Such thoughts got me to thinking about what's to come, which is one of me very best friend's wedding in just a few weeks. As the maid of honor (with a matron on my side), I am therefore responsible for giving a speech. While these types of things aren't my favorite, they doesn't worry me.
Thinking of this speech led me to digging through some old pictures. And, well, you know how that goes. One thing leads to another, leads to another, and to another. For a girl without Facebook, I did some quality stalking tonight. Looking at photo after photo from the last 5 years felt like I was snooping on someone else's life. The difference here, however, is that I actually remember the moments that made these photos. I remember how I felt and what we did and the season of life I was in.
As I get older I realize that in time all things soften. The details of such memorable moments begin to fade and the emotions attached feel like they belonged to someone else.
Like I said before, looking at each photo reminds me of so much. The joy and the laughter. The places I've been and the moments that defined friendships. I also remember some of the fears and pains that plagued me during specific seasons. While it felt as thought life were inching by at a snail's pace, I look back and see how much I have done, how much I've accomplished, who I have met, the relationships that have changed, and the woman I've become through it all. Despite the hard things, many of which I would have traded in for table scraps, I like to think I've become a better person through it all. I am not the same as I was 5 years ago. I have seen the world and learned a lot about who I am, faults and all. I have also gained strength and character, which I deemed undesired and unnecessary long ago.
I am happy to take with me the lessons I've learned, experiences I've had, and the people I've met along the way. But I'm also happy to leave behind the pain that tortured me on so many days. It's so easy for me to remember the hard stuff (even though it softens in time) forgetting all the great memories of things past. I look back and realize how much I had to celebrate in those seasons, even the difficult ones. Even in the midst of pain I was able to laugh with friends and laugh at myself. I often take things too seriously. I get caught up in the moment and overwhelmed by my thoughts. Now I look back and think, "what was I so worried about?" In many of the pictures I saw tonight I remembered how I felt taking or looking at each photo:
- fat
- alone
- unsuccessful
- exhausted
- useless
- ugly
- unloveable
These words are so harsh. It pains me to think I spoke those words to myself, especially when I look back and think how ridiculous I was to feel that way!
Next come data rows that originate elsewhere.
-- ==== Sys2Proof/Machine/Predicate.lean ====
section
/-! DEFINITION. The meanings of the predicate and cross-lane words of group 0x3 (08 R179 to R183). -/

set_option Elab.async false

namespace Sys2Proof
namespace Machine

/-- A word that writes a predicate from two predicate sources (08 R179). -/
def predRow (x : PLogicOp) (f : Bool → Bool → Bool) (s : State) : Host.Outcome State Fault Refusal :=
  bodyWord { WordInfo.plain x.hd 3 [] [] true with pf := true } (fun s r R m =>
    .done (fixedEff s r R m (fun _ L => [.pr x.p (f (L.psrc x.a) (L.psrc x.b))]))) s

/-- PAND. -/
def execPand (x : PLogicOp) (s : State) : Host.Outcome State Fault Refusal := predRow x and s
/-- POR. -/
def execPor (x : PLogicOp) (s : State) : Host.Outcome State Fault Refusal := predRow x or s
/-- PXOR. -/
def execPxor (x : PLogicOp) (s : State) : Host.Outcome State Fault Refusal := predRow x xor s

/-- PNOT. -/
def execPnot (x : PNotOp) (s : State) : Host.Outcome State Fault Refusal :=
  bodyWord { WordInfo.plain x.hd 3 [] [] true with pf := true } (fun s r R m =>
    .done (fixedEff s r R m (fun _ L => [.pr x.p (!L.psrc x.a)]))) s

/-- 1 to 8 stitches (08 R179). -/
def narrow (o : Opnd) : Bool := o.w.stitches ≤ 8

/-- PSET (08 R179): the predicates p1 to p31 whose bit of M is set. -/
def execPset (x : PSetOp) (s : State) : Host.Outcome State Fault Refusal :=
  bodyWord { WordInfo.plain x.hd 3 [x.a, x.m] [] (narrow x.a && narrow x.m) with pf := true } (fun s r R m =>
    .done (fixedEff s r R m (fun _ L =>
      ((List.range 32).filter (fun i => i != 0 && bit (L.rd x.m) i)).map (fun i => LW.pr i (bit (L.rd x.a) i))))) s

/-- PGET (08 R179). -/
def execPget (x : PGetOp) (s : State) : Host.Outcome State Fault Refusal :=
  bodyWord (WordInfo.plain x.hd 3 [] [x.d] (wIs 8 x.d)) (fun s r R m =>
    .done (fixedEff s r R m (fun _ L => [wrTo x.d (bitsOf L.pred 32)]))) s

/-- VOTE (08 R180): over the participating lanes; .ballot of a width-64 gang has 64 bits (26 R408). -/
def execVote (x : VoteOp) (s : State) : Host.Outcome State Fault Refusal :=
  let wide : Bool := (s.gang s.cur.gang).width == 64
  let info := match x.form with
    | .ballot d => WordInfo.plain x.hd 3 [] [d] (wIs (if wide then 16 else 8) d)
    | .all _ | .any _ | .uni _ => { WordInfo.plain x.hd 3 [] [] true with pf := true }
  bodyWord info (fun s r R m =>
    let G := s.gang r.gang
    let yes := maskOf (fun l => Mask.has m l && (G.lane l).psrc x.a)
    let w : LW := match x.form with
      | .all p => .pr p (yes == m)
      | .any p => .pr p (yes != 0)
      | .uni p => .pr p (yes == m || yes == 0)
      | .ballot d => wrTo d yes.toNat
    .done (fixedEff s r R m (fun _ _ => [w]))) s

/-- The source lane of a shuffle (08 R181). -/
def shflLane (f : ShflForm) (l n : Nat) : Int :=
  match f with
  | .idx => n
  | .up => (l : Int) - n
  | .down => (l : Int) + n
  | .xor => ((l ^^^ n : Nat) : Int)

/-- SHFL (08 R181): a source lane of the slot, or the lane itself. -/
def execShfl (x : ShflOp) (s : State) : Host.Outcome State Fault Refusal :=
  bodyWord (WordInfo.plain x.hd 3 [x.a, x.b] [x.d] (x.d.w == x.a.w && narrow x.b)) (fun s r R m =>
    let G := s.gang r.gang
    let M := (s.slot r).mask
    let src (l : Nat) (L : Lane) : Lane :=
      let k := shflLane x.form l (L.rd x.b)
      if 0 ≤ k ∧ k < 64 ∧ Mask.has M k.toNat then G.lane k.toNat else L
    -- a lane that does not take part may lend a poisoned row (03 R57)
    if (Mask.lanes m).any (fun l => (rowsOf x.a).any (src l (G.lane l)).poison.getLsbD) then .poison
    else .done (fixedEff s r R m (fun l L => [wrTo x.d ((src l L).rd x.a)]))) s

/-- ELECT (08 R182). -/
def execElect (x : ElectOp) (s : State) : Host.Outcome State Fault Refusal :=
  bodyWord { WordInfo.plain x.hd 3 [] [] true with pf := true } (fun s r R m =>
    let G := s.gang r.gang
    let who := Mask.lowest (maskOf (fun l => Mask.has m l && (G.lane l).psrc x.a))
    .done (fixedEff s r R m (fun l _ => [.pr x.p (who == some l)]))) s

/-- MOVS (08 R183): a special register, %fpsr cleared by .clr as it is read. -/
def execMovs (x : MovsOp) (s : State) : Host.Outcome State Fault Refusal :=
  bodyWord { WordInfo.plain x.hd 3 [] [x.d] (intW x.d && (!x.clr || x.sr == 14)) with pf := x.clr } (fun s r R m =>
    .done (fixedEff s r R m (fun l _ =>
      wrTo x.d (special s r l x.sr % 2 ^ x.d.w.bits) :: (if x.clr then [LW.clr] else [])))) s

end Machine
end Sys2Proof
end

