-- ==== Sys2Proof/Machine/Step.lean ====
section
/-! DEFINITION. One step of the machine: what happens next (log 1) takes place. -/

set_option Elab.async false

namespace Sys2Proof
namespace Machine

/-- A step: the row of the table that happens next takes place, or what happens next is no row of it (log 1). -/
def step (s : State) : Host.Outcome State Fault Refusal :=
  match nextTodo s with
  | .run i s' => exec i s'
  | .done s' => .next s'

/-- The state with an instruction's words placed where the next step takes them (log 11). -/
def State.withFetchWord (s : State) (_nbits w : Nat) : State := placeWord s w

end Machine
end Sys2Proof
end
But you know what? I still use those words. I still fight myself, putting down every part of my being. I've learned, but I still struggle to love and embrace myself for who I am. Perhaps if I starting loving myself then I would stop believing the lies. Actually I know that's true. But what comes first? Not hating myself or actually loving myself? Perhaps both.
I think it's time I start living in the truth of who I am and was created to be. No more lies.